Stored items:
Segment Open
-- ==== Sys2Proof/Laws/Layout.lean ====
section
/-! SUPPORT. The octets of what passes through host memory have the sizes of its tables. -/

namespace Sys2Proof.Machine

@[simp] theorem length_leOctets (n v : Nat) : (leOctets n v).length = n := by simp [leOctets]

@[simp] theorem length_zeroed (n : Nat) : (zeroed n).length = n := by simp [zeroed]

/-- Octets put over others leave the length as it was. -/
@[simp] theorem length_putOctets (l : List (Option Nat)) (off : Nat) (o : List Nat) (h : off ≤ l.length) :
    (putOctets l off o).length = l.length := by
  simp only [putOctets, List.length_append, List.length_take, List.length_map, List.length_drop]
  omega

/-- Fields laid in places that begin inside a block leave its length. -/
theorem length_laidOver (ps : List Place) (fields : List Int) (base : List (Option Nat)) (h : ∀ p ∈ ps, p.off ≤ base.length) :
    (laidOver base ps fields).length = base.length := by
  unfold laidOver
  induction ps generalizing fields base with
  | nil => simp
  | cons p t ih =>
    cases fields with
    | nil => simp
    | cons v l =>
      simp only [List.zip_cons_cons, List.foldl_cons]
      rw [ih l _ (fun q hq => by rw [length_putOctets _ _ _ (h p (by simp))]; exact h q (by simp [hq])), length_putOctets _ _ _ (h p (by simp))]

/-- A block of `n` octets has `n` octets. -/
theorem length_laid (n : Nat) (ps : List Place) (fields : List Int) (h : ∀ p ∈ ps, p.off ≤ n) : (laid n ps fields).length = n := by
  unfold laid
  rw [length_laidOver _ _ _ (by simpa using h)]
  simp

/-- The descriptors of a frame are one at the least, the last the one with EOF. -/
theorem frameDescs_last {l d : List TxDesc} (h : frameDescs l = some d) : ∃ x ∈ d.getLast?, x.eof = true := by
  induction l generalizing d with
  | nil => simp [frameDescs] at h
  | cons a t ih =>
    simp only [frameDescs] at h
    split at h
    · cases h; simp_all
    · cases e : frameDescs t with
      | none => simp [e] at h
      | some y =>
        simp only [e, Option.map_some, Option.some.injEq] at h
        subst h
        obtain ⟨x, hx, he⟩ := ih e
        exact ⟨x, by cases y <;> simp_all [List.getLast?_cons], he⟩

end Sys2Proof.Machine
end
Segment Closed
Task objective
Give the entries again exactly as they stand.

Response
-- ==== Sys2Proof/Laws/Layout.lean ====
section
/-! SUPPORT. The octets of what passes through host memory have the sizes of its tables. -/

namespace Sys2Proof.Machine

@[simp] theorem length_leOctets (n v : Nat) : (leOctets n v).length = n := by simp [leOctets]

@[simp] theorem length_zeroed (n : Nat) : (zeroed n).length = n := by simp [zeroed]

/-- Octets put over others leave the length as it was. -/
@[simp] theorem length_putOctets (l : List (Option Nat)) (off : Nat) (o : List Nat) (h : off ≤ l.length) :
    (putOctets l off o).length = l.length := by
  simp only [putOctets, List.length_append, List.length_take, List.length_map, List.length_drop]
  omega

/-- Fields laid in places that begin inside a block leave its length. -/
theorem length_laidOver (ps : List Place) (fields : List Int) (base : List (Option Nat)) (h : ∀ p ∈ ps, p.off ≤ base.length) :
    (laidOver base ps fields).length = base.length := by
  unfold laidOver
  induction ps generalizing fields base with
  | nil => simp
  | cons p t ih =>
    cases fields with
    | nil => simp
    | cons v l =>
      simp only [List.zip_cons_cons, List.foldl_cons]
      rw [ih l _ (fun q hq => by rw [length_putOctets _ _ _ (h p (by simp))]; exact h q (by simp [hq])), length_putOctets _ _ _ (h p (by simp))]

/-- A block of `n` octets has `n` octets. -/
theorem length_laid (n : Nat) (ps : List Place) (fields : List Int) (h : ∀ p ∈ ps, p.off ≤ n) : (laid n ps fields).length = n := by
  unfold laid
  rw [length_laidOver _ _ _ (by simpa using h)]
  simp

/-- The descriptors of a frame are one at the least, the last the one with EOF. -/
theorem frameDescs_last {l d : List TxDesc} (h : frameDescs l = some d) : ∃ x ∈ d.getLast?, x.eof = true := by
  induction l generalizing d with
  | nil => simp [frameDescs] at h
  | cons a t ih =>
    simp only [frameDescs] at h
    split at h
    · cases h; simp_all
    · cases e : frameDescs t with
      | none => simp [e] at h
      | some y =>
        simp only [e, Option.map_some, Option.some.injEq] at h
        subst h
        obtain ⟨x, hx, he⟩ := ih e
        exact ⟨x, by cases y <;> simp_all [List.getLast?_cons], he⟩

end Sys2Proof.Machine
end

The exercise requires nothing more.